Reputation: 41
We have a MySQL table that looks something like this (insignificant columns removed):
CREATE TABLE `my_data` (
`auto_id` bigint(20) unsigned NOT NULL AUTO_INCREMENT,
`created_ts` timestamp NOT NULL DEFAULT CURRENT_TIMESTAMP,
`updated_ts` timestamp NOT NULL DEFAULT '0000-00-00 00:00:00',
`data_txt` varchar(256) CHARACTER SET utf8 NOT NULL,
`issued_ts` timestamp NULL DEFAULT NULL,
`account_id` int(11) NOT NULL,
PRIMARY KEY (`auto_id`),
KEY `account_issued_idx` (`account_id`,`issued_ts`),
KEY `account_issued_created_idx` (`account_id`,`issued_ts`,`created_ts`),
KEY `account_created_idx` (`account_id`,`created_ts`),
KEY `issued_idx` (`issued_ts`)
) ENGINE=InnoDB;
We have approximately 900M rows in the table, with one account_id accounting for more than 65% of those rows. I'm being asked to write queries across date ranges for both created_ts and issued_ts that depend upon the account_id, which appears to have a 1:1 functional dependence on the auto increment key.
A typical query would look like this:
SELECT *
FROM my_data
WHERE account_id = 1 AND
created_ts > TIMESTAMP('2012-01-01') AND
created_ts <= TIMESTAMP('2012-01-21')
ORDER BY created_ts DESC LIMIT 100;
An EXPLAIN on the query shows this:
*************************** 1. row ***************************
id: 1
select_type: SIMPLE
table: my_data
type: range
possible_keys: account_issued_idx, account_issued_created_idx, account_created_idx,
key: account_issued_created_idx
key_len: 8
ref: NULL
rows: 365314721
Extra: Using where
The problem is that the query takes far too long and is eventually killed. I've let it run a couple of times and it brings the down the database host because the OS (Linux) runs out of swap space.
I've researched the issue, repeatedly, and have tried to break up the query into uncorrelated subqueries, forcing indexes, using an explicit SELECT clause, and limiting the window of the date range, but the result is the same: poor performance (too slow) and too taxing on the host (invariably dies).
My question(s) are:
Is it possible that a query can be formulated to slice the data into date ranges and perform acceptably for a real-time call? ( < 1s)

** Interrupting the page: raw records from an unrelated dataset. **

-- ==== Sys2Proof/Tests/Slice0.lean ====
section
/-! SUPPORT. Small tests of one step each, the refusals of WellFormed, and a witness for the hypotheses of every statement. -/

namespace Sys2Proof.Machine

set_option Elab.async false

/-- A released device. -/
def up : State := setFld State.reset pgDEV DEV_CHIP_STATE 3

/-- A state at a position of a running grid. -/
def at_ (s : State) (f t u : Nat) : State := { s with grid := { s.grid with running := true, now := ⟨f, t, u⟩ } }

/-- A time-of-day message with its CRC (R43): one second, UTC offset 37. -/
def goodTod : List Byte := [0x4A, 0x57, 0x0A, 0x01, 0x00, 0x00, 0x00, 0x00, 0x00, 0x01, 0x00, 0x25, 0x05, 0x00, 0x79, 0x60]

/-- A microword from its fields: lowest bit and value (R151). -/
def mword (l : List (Nat × Nat)) : BitVec 160 := BitVec.ofNat 160 ((l.map (fun e => e.2 * 2 ^ e.1)).sum)

/-- The last context of the spare of cluster 15, at address 5 of bank A, which holds one word. -/
def c15 : CtxId := ⟨15, 32, 3⟩
def ctxUp (x : Ctx) (w : BitVec 160) : State :=
  setCluster (setCtx up c15 { x with st := 1, pc := 5 }) 15 { Cluster.init 15 with bankA := [(5, w)], lenA := 6 }

/-! Buffers that the free values choose: that one is found does not depend on which. -/

theorem allocBytes_some {s : State} {r tag tier n : Nat} (h : (allocBytes s r tag tier n).isSome = true) :
    allocBytes s r tag tier n =
      some (((allocBytes s r tag tier n).map (·.1)).getD 0, ((allocBytes s r tag tier n).map (·.2)).getD s) := by
  obtain ⟨x, hx⟩ := Option.isSome_iff_exists.mp h
  simp [hx]

theorem allocBytes_small {s : State} {r tag tier n : Nat} (hn : n ≤ 256) (hr : r ≠ 7)
    (hs : freeSlots s 0 tier ≠ []) : (allocBytes s r tag tier n).isSome = true := by
  have hp : poolFor r n = 0 := by simp [poolFor, hr, hn]
  have hl : freeVal s % max 1 (freeSlots s 0 tier).length < (freeSlots s 0 tier).length := by
    have := List.length_pos_of_ne_nil hs
    rw [Nat.max_eq_right this]; exact Nat.mod_lt _ this
  have h1 : allocOne s r tag 0 tier = some (mkHandle 0 tier ((freeSlots s 0 tier)[freeVal s % max 1 (freeSlots s 0 tier).length]),
      newBuf (drawFree s) (mkHandle 0 tier ((freeSlots s 0 tier)[freeVal s % max 1 (freeSlots s 0 tier).length])) tag) := by
    simp [allocOne, List.getElem?_eq_getElem hl]
  have h2 : n ≤ 10240 := by omega
  simp [allocBytes, allocChain, allocFit, hr, hp, h1, h2]

theorem allocBytes_none {s : State} {r tag n : Nat} (hb : s.tm.buf = []) (hd : fld s pgBPM BPM_DRAIN_SHIFT = 0)
    (he : egressSide r = false) (hr : r ≠ 7) (hn : 10240 ≤ n) : allocBytes s r tag 0 n = none := by
  have hp : poolFor r 10240 = 2 := by simp [poolFor, hr]
  have h1 : allocOne s r tag 2 0 = none := by
    simp [allocOne, freeSlots, freeGranules, drainReserve, usedGranules, tierGranules, hb, hd, he]
  simp [allocBytes, allocChain, allocFit, hr, Nat.min_eq_right hn, hp, h1]

theorem askBytes_some {s : State} {r tag tier n : Nat} (h : (askBytes s r tag tier n).isSome = true) :
    askBytes s r tag tier n =
      some (((askBytes s r tag tier n).map (·.1)).getD 0, ((askBytes s r tag tier n).map (·.2)).getD s) := by
  obtain ⟨x, hx⟩ := Option.isSome_iff_exists.mp h
  simp [hx]

theorem askBytes_small {s : State} {r tag tier n : Nat} (hn : n ≤ 256) (hr : r ≠ 7) (hq : waitQ s (poolFor r n) = [])
    (hs : freeSlots s 0 tier ≠ []) : (askBytes s r tag tier n).isSome = true := by
  simp [askBytes, hq, allocBytes_small hn hr hs]

theorem askBytes_none {s : State} {r tag tier n : Nat} (h : allocBytes s r tag tier n = none) : askBytes s r tag tier n = none := by
  simp [askBytes, h]

/-! The refusals of WellFormed, each beside a term that it accepts (R4, R5, R25, R96), and the decoder without words (the table gives no
row bits). -/

theorem test_wf_origin : (Instr.ringRead (.vf 0)).wellFormed = false ∧ (Instr.ringRead (.vf 32)).wellFormed = false ∧
    (Instr.ringRead (.ucode 16)).wellFormed = false ∧ (Instr.ringRead (.peer 4)).wellFormed = false ∧
    (Instr.ringRead (.vf 31)).wellFormed = true := by decide

theorem test_wf_address : (Instr.registerWrite .pf (2 ^ 32) 0).wellFormed = false ∧
    (Instr.registerWrite .pf (2 ^ 32 - 4) 0).wellFormed = true := by decide
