-- ==== Sys2Proof/Config.lean ====
section
/-! DEFINITION. The numbers that the spec fixes for the JB8064: capacities, limits and the tick counts of its timers.
The spec leaves no value of an operation open, so there is no free value here. -/

namespace Sys2Proof.Config

/-- Bodies that an ingress FIFO holds (R51). -/
def fifoDepth : Nat := 32
/-- Responses that an egress queue holds (R48). -/
def egressDepth : Nat := 32
/-- Events that an event queue holds (R48, R151). -/
def eventDepth : Nat := 8
/-- Parcels that a replay buffer holds (R26). -/
def replayDepth : Nat := 32
/-- Entries that a bank queue holds (R103). -/
def bankDepth : Nat := 8
/-- Entries of one bank that may be parked (R107). -/
def parkedLimit : Nat := 6
/-- Fault records that the log holds (R151). -/
def logDepth : Nat := 64
/-- Commands that the management queue holds (R164). -/
def mgmtDepth : Nat := 8
/-- ACTIVE holds that one port may own (R130). -/
def holdsPerPort : Nat := 4
/-- The widest span of a hold, in units (R129). -/
def maxSpan : Nat := 64
/-- The tick that ends CALIBRATING (R5). -/
def calibrationTicks : Nat := 150
/-- Ticks of the ack timer at which a replay falls due (R45). -/
def ackTimeout : Nat := 16
/-- Ticks of the training timer at which R35 applies. -/
def trainingTimeout : Nat := 100
/-- Replays of one oldest parcel before retraining takes the place of the next (R44). -/
def replayLimit : Nat := 4
/-- Retraining attempts before the link fails (R35). -/
def trainingAttempts : Nat := 3
/-- Clearing services of one bank in a clearing pass (R10). -/
def clearingServices : Nat := 128
/-- Units that one clearing service writes (R122). -/
def clearingUnits : Nat := 4096
/-- Units of one bank (R103). -/
def bankUnits : Nat := 524288
/-- Bytes of a unit. -/
def unitBytes : Nat := 16
/-- The longest body of a DATA parcel (R27). -/
def maxBody : Nat := 128
/-- The longest command block that a SUBMIT keeps (R166). -/
def maxBlock : Nat := 120

end Sys2Proof.Config
end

Are there optimizations that I'm missing, or may help, in order to get the performance I am being asked to get?
Any other suggestions, hints, or thoughts are welcomed.
Thanks
Upvotes: 4
Views: 1894
Reputation: 108841
This question is getting on in years. Still, there's a good answer.
The key to your struggle lies in your words insignificant columns removed. There aren't any insignificant columns when you do SELECT * .... ORDER BY X DESC LIMIT N
. That's because the entire resultset has to be picked up and shuffled. When you ask for all the columns in a complex table, that's a lot of data.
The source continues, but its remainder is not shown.